Лессара он нагнал в зале «М». Пекарь стоял за полукругом людей, столпившихся перед крупным полотном. Они показывали пальцами и смеялись.
Булочник посмотрел на друга.
– Что с тобой? Ты будто призрака увидал.
– Со мной только что беспощадно флиртовала незнакомая дама, – ответил Писсарро.

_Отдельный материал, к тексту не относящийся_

/-! ## View unit -/

/-- A FRESH entry at its STALE limit becomes STALE with every field kept, and a STALE one at its LOST limit becomes
LOST, its lanes and pressures cleared; the limits are 30 ms and 100 ms, or 1500 ms and 3000 ms for a reported mode of
QUIET. Only the alone flag may change beside the entry. The expiry of the missing timer makes every expected entry that
is still EMPTY missing. After each of the three the alone flag is set exactly when every expected entry is LOST, or
EMPTY and missing. An ageing expiry that is not due, or of an entry in another state, is void (R40 to R42, R44, R49); so
is one of the missing timer that is not due (log entry 7). -/
def Obligations.EntriesAge : Prop :=
  (∀ (m t0 : Time) (p : Position) (e : PeerEntry) (s : State), e = quadGet s.view.peers p → e.accepted = some t0 →
    (e.state = .fresh → (if e.mode = .quiet then 1500000 else 30000) ≤ (m - t0).toNat →
      ∃ t, exec (.staleExpiry m p) s = .next t ∧ (t.view.alone = true ↔ t.AloneRule)
        ∧ t = { s with now := m, view := { s.view with
            peers := quadSet s.view.peers p { e with state := .stale }, alone := t.view.alone } })
    ∧ (e.state = .stale → (if e.mode = .quiet then 3000000 else 100000) ≤ (m - t0).toNat →
      ∃ t, exec (.lostExpiry m p) s = .next t ∧ (t.view.alone = true ↔ t.AloneRule)
        ∧ t = { s with now := m, view := { s.view with
            peers := quadSet s.view.peers p { e with
              state := .lost, demand := none, reservoir := none, lanes := ⟨⟨none, 0, .openLane⟩, ⟨none, 0, .openLane⟩⟩ }
            alone := t.view.alone } }))
    ∧ (∀ (m : Time) (p : Position) (e : PeerEntry) (s : State), e = quadGet s.view.peers p →
      (e.state ≠ .fresh ∨ (∀ t0, e.accepted = some t0 → (m - t0).toNat < if e.mode = .quiet then 1500000 else 30000) →
        exec (.staleExpiry m p) s = .next { s with now := m })
      ∧ (e.state ≠ .stale ∨ (∀ t0, e.accepted = some t0 → (m - t0).toNat < if e.mode = .quiet then 3000000 else 100000) →
        exec (.lostExpiry m p) s = .next { s with now := m }))
    ∧ (∀ (m : Time) (s : State), (∀ w, s.view.missing = .running w → (m - w.setAt).toNat < w.period) →
      exec (.missingTimerExpiry m) s = .next { s with now := m })
    ∧ ∀ (m : Time) (w : Timer) (s : State), s.view.missing = .running w → w.period ≤ (m - w.setAt).toNat →
      ∃ t, exec (.missingTimerExpiry m) s = .next t ∧ (t.view.alone = true ↔ t.AloneRule)
        ∧ t = { s with now := m, view := { s.view with missing := .expired, alone := t.view.alone } }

– Все лягушки, значит, сегодня из реки повылазили? – «Les grenouilles» – так называли бойких девиц, по преимуществу продавщиц, швей или натурщиц на полставки: все выходные они проводили в праздности на берегах Сены в разноцветных платьях – или же без оных, – в поисках выпивки, песенки, веселья, супруга. А то и просто барахтались с кем-нибудь в кустах по пьяной лавочке. В общем и целом они осваивали это новое для рабочего класса изобретение – досуг.

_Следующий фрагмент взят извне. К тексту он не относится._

@[simp] theorem State.computeView_frame (s : State) :
    (s.computeView).now = s.now ∧ (s.computeView).freeIndex = s.freeIndex ∧ (s.computeView).speed = s.speed
      ∧ (s.computeView).pressure = s.pressure ∧ (s.computeView).slip = s.slip ∧ (s.computeView).driver = s.driver
      ∧ (s.computeView).link = s.link ∧ (s.computeView).composer = s.composer ∧ (s.computeView).fault = s.fault
      ∧ (s.computeView).supply = s.supply ∧ (s.computeView).standstill = s.standstill
      ∧ (s.computeView).startup = s.startup ∧ (s.computeView).service = s.service
      ∧ (s.computeView).handed = s.handed ∧ (s.computeView).pending = s.pending :=
  ⟨rfl, rfl, rfl, rfl, rfl, rfl, rfl, rfl, rfl, rfl, rfl, rfl, rfl, rfl, rfl⟩

@[simp] theorem State.copyPhase_frame (s : State) (c : Channel) (phase : Phase) :
    (s.copyPhase c phase).now = s.now ∧ (s.copyPhase c phase).freeIndex = s.freeIndex
      ∧ (s.copyPhase c phase).speed = s.speed ∧ (s.copyPhase c phase).pressure = s.pressure
      ∧ (s.copyPhase c phase).slip = s.slip ∧ (s.copyPhase c phase).driver = s.driver
      ∧ (s.copyPhase c phase).link = s.link ∧ (s.copyPhase c phase).composer = s.composer
      ∧ (s.copyPhase c phase).fault = s.fault ∧ (s.copyPhase c phase).supply = s.supply
      ∧ (s.copyPhase c phase).standstill = s.standstill ∧ (s.copyPhase c phase).startup = s.startup
      ∧ (s.copyPhase c phase).service = s.service ∧ (s.copyPhase c phase).handed = s.handed
      ∧ (s.copyPhase c phase).pending = s.pending :=
  by unfold State.copyPhase; (repeat' split) <;> simp

@[simp] theorem State.fillLanes_frame (s : State) (pair : Sides Sample) :
    (s.fillLanes pair).now = s.now ∧ (s.fillLanes pair).freeIndex = s.freeIndex
      ∧ (s.fillLanes pair).speed = s.speed ∧ (s.fillLanes pair).pressure = s.pressure
      ∧ (s.fillLanes pair).slip = s.slip ∧ (s.fillLanes pair).driver = s.driver ∧ (s.fillLanes pair).link = s.link
      ∧ (s.fillLanes pair).composer = s.composer ∧ (s.fillLanes pair).fault = s.fault
      ∧ (s.fillLanes pair).supply = s.supply ∧ (s.fillLanes pair).standstill = s.standstill
      ∧ (s.fillLanes pair).startup = s.startup ∧ (s.fillLanes pair).service = s.service
      ∧ (s.fillLanes pair).handed = s.handed ∧ (s.fillLanes pair).pending = s.pending :=
  ⟨rfl, rfl, rfl, rfl, rfl, rfl, rfl, rfl, rfl, rfl, rfl, rfl, rfl, rfl, rfl⟩

@[simp] theorem State.setPeer_frame (s : State) (p : Position) (e : PeerEntry) :
    (s.setPeer p e).now = s.now ∧ (s.setPeer p e).freeIndex = s.freeIndex ∧ (s.setPeer p e).speed = s.speed
      ∧ (s.setPeer p e).pressure = s.pressure ∧ (s.setPeer p e).slip = s.slip ∧ (s.setPeer p e).driver = s.driver
      ∧ (s.setPeer p e).link = s.link ∧ (s.setPeer p e).composer = s.composer ∧ (s.setPeer p e).fault = s.fault
      ∧ (s.setPeer p e).supply = s.supply ∧ (s.setPeer p e).standstill = s.standstill
      ∧ (s.setPeer p e).startup = s.startup ∧ (s.setPeer p e).service = s.service
      ∧ (s.setPeer p e).handed = s.handed ∧ (s.setPeer p e).pending = s.pending :=
  ⟨rfl, rfl, rfl, rfl, rfl, rfl, rfl, rfl, rfl, rfl, rfl, rfl, rfl, rfl, rfl⟩

@[simp] theorem State.driveMode_frame (s : State) (m : Mode) :
    (s.driveMode m).now = s.now ∧ (s.driveMode m).freeIndex = s.freeIndex ∧ (s.driveMode m).speed = s.speed
      ∧ (s.driveMode m).pressure = s.pressure ∧ (s.driveMode m).view = s.view ∧ (s.driveMode m).slip = s.slip
      ∧ (s.driveMode m).link = s.link ∧ (s.driveMode m).composer = s.composer ∧ (s.driveMode m).fault = s.fault
      ∧ (s.driveMode m).supply = s.supply ∧ (s.driveMode m).standstill = s.standstill
      ∧ (s.driveMode m).startup = s.startup ∧ (s.driveMode m).service = s.service
      ∧ (s.driveMode m).handed = s.handed ∧ (s.driveMode m).pending = s.pending :=
  ⟨rfl, rfl, rfl, rfl, rfl, rfl, rfl, rfl, rfl, rfl, rfl, rfl, rfl, rfl, rfl⟩

@[simp] theorem State.driveSag_frame (s : State) :
    (s.driveSag).now = s.now ∧ (s.driveSag).freeIndex = s.freeIndex ∧ (s.driveSag).speed = s.speed
      ∧ (s.driveSag).pressure = s.pressure ∧ (s.driveSag).view = s.view ∧ (s.driveSag).slip = s.slip
      ∧ (s.driveSag).link = s.link ∧ (s.driveSag).composer = s.composer ∧ (s.driveSag).fault = s.fault
      ∧ (s.driveSag).supply = s.supply ∧ (s.driveSag).standstill = s.standstill ∧ (s.driveSag).startup = s.startup
      ∧ (s.driveSag).service = s.service ∧ (s.driveSag).handed = s.handed ∧ (s.driveSag).pending = s.pending :=
  ⟨rfl, rfl, rfl, rfl, rfl, rfl, rfl, rfl, rfl, rfl, rfl, rfl, rfl, rfl, rfl⟩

Писсарро улыбнулся шуточке Лессара, но улыбка сошла с его лица, когда он перевел взгляд на картину, привлекавшую столько внимания. Там была ню – молодая женщина, сидевшая на берегу реки, рядом – два полностью одетых молодых человека, а перед ними на земле разбросаны остатки пикника. Немного в отдалении, на заднем плане, в реку, подобрав белые нижние юбки, входила еще одна девушка. Нагая женщина смотрела с холста прямо на зрителей, на губах – сухая усмешка. Словно бы осведомлялась: «И что, по-вашему, у нас тут такое?»
– Художника зовут Эдуар Мане, – сказал Лессар. – Ты его знаешь?
Писсарро не мог оторваться от полотна.
– Слыхал. Он учился у Томá Кутюра, когда я учился у Коро.
Сквозь полукруг зрителей пробилась женщина, нарочито осмотрела сверху донизу всю картину, после чего прикрыла рукою глаза и поспешила прочь, обмахиваясь, точно сейчас же лишится чувств.
– Не понимаю, – сказал Лессар. – На выставке здесь сотни ню. А они держатся так, точно ни одной раньше не видели.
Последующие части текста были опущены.